The paper covers the design and analysis of experiments to discriminate between two Gaussian process models with different covariance kernels, such as those widely used in computer experiments, kriging, sensor location and machine learning. Two frameworks are considered. First, we study sequential constructions, where successive design (observation) points are selected, either as additional points to an existing design or from the beginning of observation. The selection relies on the maximisation of the difference between the symmetric Kullback Leibler divergences for the two models, which depends on the observations, or on the mean squared error of both models, which does not.

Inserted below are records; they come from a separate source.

-- ==== Sys2Proof/Tests/Slice0.lean ====
section
/-! SUPPORT. Tests of the model on small states, the refusals of WellFormed, and for every statement of Certificates/Slice0/Obligations.lean
that has hypotheses a state and operands that meet all of them together. -/

namespace Sys2Proof.Tests

open Sys2Proof Sys2Proof.Machine Sys2Proof.Safety

/-! ## Small states -/

/-- A descriptor of command ring 0 with at = 0 and room for a result block. -/
def desc : Desc :=
  { ring := 0, tag := 7, dest := 0, strict := false, res := true, resSize := 4096, due := 0, clean := true, readable := true }

/-- A host interface in use: rings of 16 entries. -/
def hif0 : Hif :=
  { enable := true, cmdq := List.replicate 4 { log2 := 4 }, cplq := List.replicate 4 { log2 := 4 }, evq := { log2 := 4 } }

/-- A part that is FULL, with its host interface in use. -/
def live : Part := { ident := { fw := { major := 1 }, full := true }, hif := hif0, boot := { stage := 9 } }

/-- The state of a part, with no command waiting. -/
def at0 (m : Part) : State := { part := m }

/-- FM with RDS at 98.5 MHz in TRACK. -/
def fmCtx : Ctx := { cfg := { type := 4, freq := 98500000, lostTimeout := 5 }, a := { state := .track } }

/-- A DAB ensemble in TRACK with an audio selection on SubChId 3. -/
def dabCtx : Ctx := {
  cfg := { type := 7, freq := 223936000, reserve := 8 }, a := { state := .track }
  sels := [{ sel := 3, kind := 1, byService := false, sid := 0, scids := 0, audio := true }] }

/-- CTX_OPEN of slot `c` for FM, every field at its default. -/
def fmParams (c : Nat) : CtxParams :=
  { ctx := c, type := 4, probe := false, prioHigh := false, freq := 98500000, lostTimeout := 65535, iterMax := 255, reserve := 0,
    occupancy := 0, block := List.replicate 11 255 }

/-- Every set parameter at its default. -/
def setParams : SetParams :=
  { alignWindow := 255, holdBack := 255, badHold := 65535, xfade := 4294967295, goodHold := 255, blendGood := 255 }

/-- A follow policy with defaults on the home of context `c`. -/
def followParams (set c : Nat) : FollowParams :=
  { set := set, ctx := c, sel := 255, maxWatch := 255, maxMembers := 255, scope := 7, halves := 65535, regional := 0,
    promoteCnr := 255, promoteTime := 65535, releaseCnr := 255, releaseTime := 255, rehomeTime := 255, setParams := setParams }

/-- A Kite configuration of one channel whose windows admit every class. -/
def kiteBlock : KiteBlock :=
  { extPa := false, capture := false, captureDb := 6, ramp := 16, lead := 256, trail := 256, kinds := List.replicate 16 0
    rxChannel := List.replicate 16 0, clean := true
    channels := [{ freq := 868100000, bw := 0, sf := 7, rate := 0, subBand := 0, power := 14, rampLevel := 0 }] }

/-- A flow of type `ty` from source `src`. -/
def flow0 (ty sub src : Nat) : Flow :=
  { type := ty, subtype := sub, source := src, sel := 255, blank := false, length := 65504 }

/-- The mate of a source set: FM context 0 leads, DAB selection 3 of context 64 follows. -/
def set0 : SourceSet :=
  { cfg := {}, active := .fm, members := [{ ctx := 0, sel := 255, rank := 0 }, { ctx := 64, sel := 3, rank := 1, branch := .digital 1 [] }] }

/-- A part in use: contexts on two halves, a source set, a policy, flows, a plan, the Kite, a port and a second part on the chain. -/
def busy : Part := { live with
  ctxs := [(0, fmCtx), (1, { fmCtx with chain := { fade := some { len := 4096, first := 0 } } }), (2, fmCtx), (3, fmCtx), (64, dabCtx)]
  sets := [(0, set0)]
  service := { policies := [(5, { params := followParams 5 2, setCfg := {} })] }
  flows := [(1, flow0 1 0 0), (2, flow0 6 0 65535)]
  plans := [(1, { entries := [.extGain 14 0] })]
  kite := { cfg := some kiteBlock, sessions := [(9, { key := 127, peer := 5, channel := 0 })] }
  sec := { held := [(127, [1, 2, 3, 4])] }
  ports := List.replicate 8 { cfg := some { format := 0, slave := false, slots := 2, bits := 32, clkLead := 256, clkTrail := 256, mclk := 0 } }
  regs := { chainId := 5 }
  chain := { parts := 2, addr := some 0 } }

/-- The command is read, passes every check and carries at = 0. -/
def runs (d : Desc) (c : HostCmd) (m : Part) : Bool :=
  (readDesc d m).isSome && (isHead m || secondaryAllows c) && d.clean && d.readable && decide (d.dest = ownAddr m)
    && !m.chain.quarantined && decide (d.due = 0) && (!needsBlock c || (d.res && decide (d.resSize ≠ 0)))
    && decide (checkCmd d c (readPart d m) = stOk) && !locked c (readPart d m)

/-- `runs` decides `Executes`. -/
theorem executes_of_runs {d : Desc} {c : HostCmd} {m : Part} (h : runs d c m = true) : Executes d c m := by
  simp only [runs, Bool.and_eq_true, decide_eq_true_eq, Bool.or_eq_true, Bool.not_eq_true'] at h
  obtain ⟨⟨⟨⟨⟨⟨⟨⟨⟨h1, h2⟩, h3⟩, h4⟩, h5⟩, h6⟩, h7⟩, h8⟩, h9⟩, h10⟩ := h
  exact { read := h1, primary := h2, clean := h3, readable := h4, here := h5, trusted := h6, atOnce := h7, passed := h9, unlocked := h10
          block := fun hb => h8.elim (fun h => absurd hb (by simp [h])) id }

/-! ## Hypotheses of the statements about commands

Every witness names the operands of each row, at a boundary of its range where it has one. -/

/-- The part in use once the descriptor has been read. -/
def read0 : Part := readPart desc busy

theorem witness_HostCommandsComplete :
    Executes desc .nop live ∧ Executes desc .identify live ∧ Executes desc (.eventRouteSources 0 0 0 63) live ∧
    Executes desc (.eventRouteVector 63 0 1) live :=
  ⟨executes_of_runs (by decide), executes_of_runs (by decide), executes_of_runs (by decide), executes_of_runs (by decide)⟩

/-- A LEVELLER block: band 3, MANUAL, 30 dB. -/
def levBlock : LevellerParams :=
  { band := 2, mode := 2, upper := -6, lower := -18, dwell := 50, attenMin := 0, attenMax := 30, manual := 30 }

theorem witness_HalfCommandsComplete :
    Executes desc (.halfSetupMode 14 3 0) live ∧ Executes desc (.halfSetupMode 14 1 1) live ∧
    Executes desc (.halfSetupLeveller 15 levBlock) live ∧ Executes desc (.halfSetupAntpwr 15 2) live ∧
    Executes desc (.halfSetupExtGain 0 400) live :=
  ⟨executes_of_runs (by decide), executes_of_runs (by decide), executes_of_runs (by decide), executes_of_runs (by decide),
    executes_of_runs (by decide)⟩

/-- Pin 15 follows half 15, active low. -/
def gpio15 : GpioParams :=
  { pin := 15, function := 2, level := 0, debounce := 255, isoHalf := 15, polarity := 1, muteLead := 2048, muteTrail := 0 }

theorem witness_AccessoryCommandsComplete :
    Executes desc (.accGpio 255 gpio15) live ∧
    Executes desc (.accI2c 255 { address := 127, speed := 1, wlen := 8, rlen := 8, bytes := List.replicate 8 0 }) live :=
  ⟨executes_of_runs (by decide), executes_of_runs (by decide)⟩

theorem witness_PlanCommandsComplete :
    Executes desc (.planPrepare 15 [.extGain 12 0]) busy ∧
    (Executes desc (.planCommit 1) busy ∧ look 1 read0.plans = some { entries := [.extGain 14 0] }) ∧
    Executes desc (.planAbort 1) busy :=
  ⟨executes_of_runs (by decide), ⟨executes_of_runs (by decide), by decide⟩, executes_of_runs (by decide)⟩

theorem witness_ContextCommandsComplete :
    Executes desc (.ctxOpen (fmParams 63)) busy ∧ Executes desc (.ctxWatch (fmParams 63)) busy ∧
    Executes desc (.ctxRetune (fmParams 0)) busy ∧
    (Executes desc (.ctxClose 64) busy ∧ (ctx 64 read0).isSome = true) ∧
    (Executes desc (.ctxQuery 64) busy ∧ ctx 64 read0 = some dabCtx) :=
  ⟨executes_of_runs (by decide), executes_of_runs (by decide), executes_of_runs (by decide),
    ⟨executes_of_runs (by decide), by decide⟩, ⟨executes_of_runs (by decide), by decide⟩⟩

/-- Slot 7 is held by an open that has not executed. -/
def opening : Part := { busy with sched := { queue :=
  [{ order := 0, due := 5000, late := false, desc := desc, origin := .ring, cmd := .ctxOpen (fmParams 7) }], nextOrder := 1 } }

theorem witness_ContextCommandsComplete_held :
    (Executes desc (.ctxClose 7) opening ∧
      ((readPart desc opening).sched.queue.any fun a => isOpen a.cmd && (ctxsOf a.cmd).contains 7) = true) ∧
    (Executes desc (.ctxQuery 7) opening ∧ ctx 7 (readPart desc opening) = none) :=
  ⟨⟨executes_of_runs (by decide), by decide⟩, ⟨executes_of_runs (by decide), by decide⟩⟩

/-- The 96 words of an FM filter, each −1. -/
def words96 : List Nat := List.replicate 96 4294967295

theorem witness_FilterCommandsComplete :
    (Executes desc (.coefLoad 0 96 7 words96) busy ∧ ctx 0 (settleFade 0 read0) = some fmCtx ∧ tapsOf 0 fmCtx.cfg.type (settleFade 0 read0) = 96) ∧
    (Executes desc (.coefSwap 0 4096) busy ∧ ctx 0 (settleFade 0 read0) = some fmCtx) ∧
    (Executes desc (.syncArmJoin 31 0) busy ∧ (ctx 0 read0).isSome = true) ∧
    (Executes desc (.syncArmLeave 0) busy ∧ (ctx 0 read0).isSome = true) ∧
    Executes desc (.syncArmReset 31 1 4294967295) busy ∧ Executes desc (.armSyncin 31 1 1 0) busy ∧ Executes desc (.disarm 31) busy :=
  ⟨⟨executes_of_runs (by decide), by decide, by decide⟩, ⟨executes_of_runs (by decide), by decide⟩,
    ⟨executes_of_runs (by decide), by decide⟩, ⟨executes_of_runs (by decide), by decide⟩, executes_of_runs (by decide),
    executes_of_runs (by decide), executes_of_runs (by decide)⟩

/-- SVC_SELECT of SubChId `sub` of context 64. -/
def selParams (sub : Nat) : SelParams := { ctx := 64, kind := 1, sub := sub, byService := false, scids := 0, sid := 0 }

theorem witness_SelectionCommandsComplete :
    (Executes desc (.svcSelect (selParams 63)) busy ∧ ctx 64 read0 = some dabCtx ∧ kindFits 1 dabCtx.cfg.type = true) ∧
    (Executes desc (.svcDeselect (selParams 3)) busy ∧ ctx 64 read0 = some dabCtx) ∧
    Executes desc (.svcLinkCreate 511 [⟨1, 255, 0⟩, ⟨3, 255, 3⟩] setParams) busy ∧ Executes desc (.svcLinkAdd 0 ⟨3, 255, 3⟩) busy ∧
    (Executes desc (.svcLinkRemove 0 64 3) busy ∧ sourceSet 0 read0 = some set0 ∧
      (set0.members.findIdx? fun y => decide (y.ctx = 64 ∧ y.sel = 3)) = some 1) ∧
    Executes desc (.svcLinkDelete 0) busy ∧ (Executes desc (.svcLinkQuery 0) busy ∧ sourceSet 0 read0 = some set0) :=
  ⟨⟨executes_of_runs (by decide), by decide, by decide⟩, ⟨executes_of_runs (by decide), by decide⟩, executes_of_runs (by decide),
    executes_of_runs (by decide), ⟨executes_of_runs (by decide), by decide, by decide⟩, executes_of_runs (by decide),
    executes_of_runs (by decide), by decide⟩

theorem witness_FollowingCommandsComplete :
    Executes desc (.svcFollowSet (followParams 511 3)) busy ∧ Executes desc (.svcFollowClear 5) busy ∧
    Executes desc (.dbConfig 15 8 65535) busy ∧ Executes desc .dbDump busy ∧
    Executes desc (.scan { half := 15, raster := 2, first := 87500000, last := 107900000, dwell := 50, watches := 8 }) busy :=
  ⟨executes_of_runs (by decide), executes_of_runs (by decide), executes_of_runs (by decide), executes_of_runs (by decide),
    executes_of_runs (by decide)⟩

Then, we consider static criteria, such as the familiar log-likelihood ratios and the Fréchet distance between the covariance functions of the two models. Other distance-based criteria, simpler to compute than previous ones, are also introduced, for which, considering the framework of approximate design, a necessary condition for the optimality of a design measure is provided. The paper includes a study of the mathematical links between different criteria and numerical illustrations are provided.

Suggested Citation

  • Yousefi, Elham & Pronzato, Luc & Hainy, Markus & Müller, Werner G. & Wynn, Henry P., 2023. "Discrimination between Gaussian process models: active learning and static constructions," LSE Research Online Documents on Economics 118672, London School of Economics and Political Science, LSE Library.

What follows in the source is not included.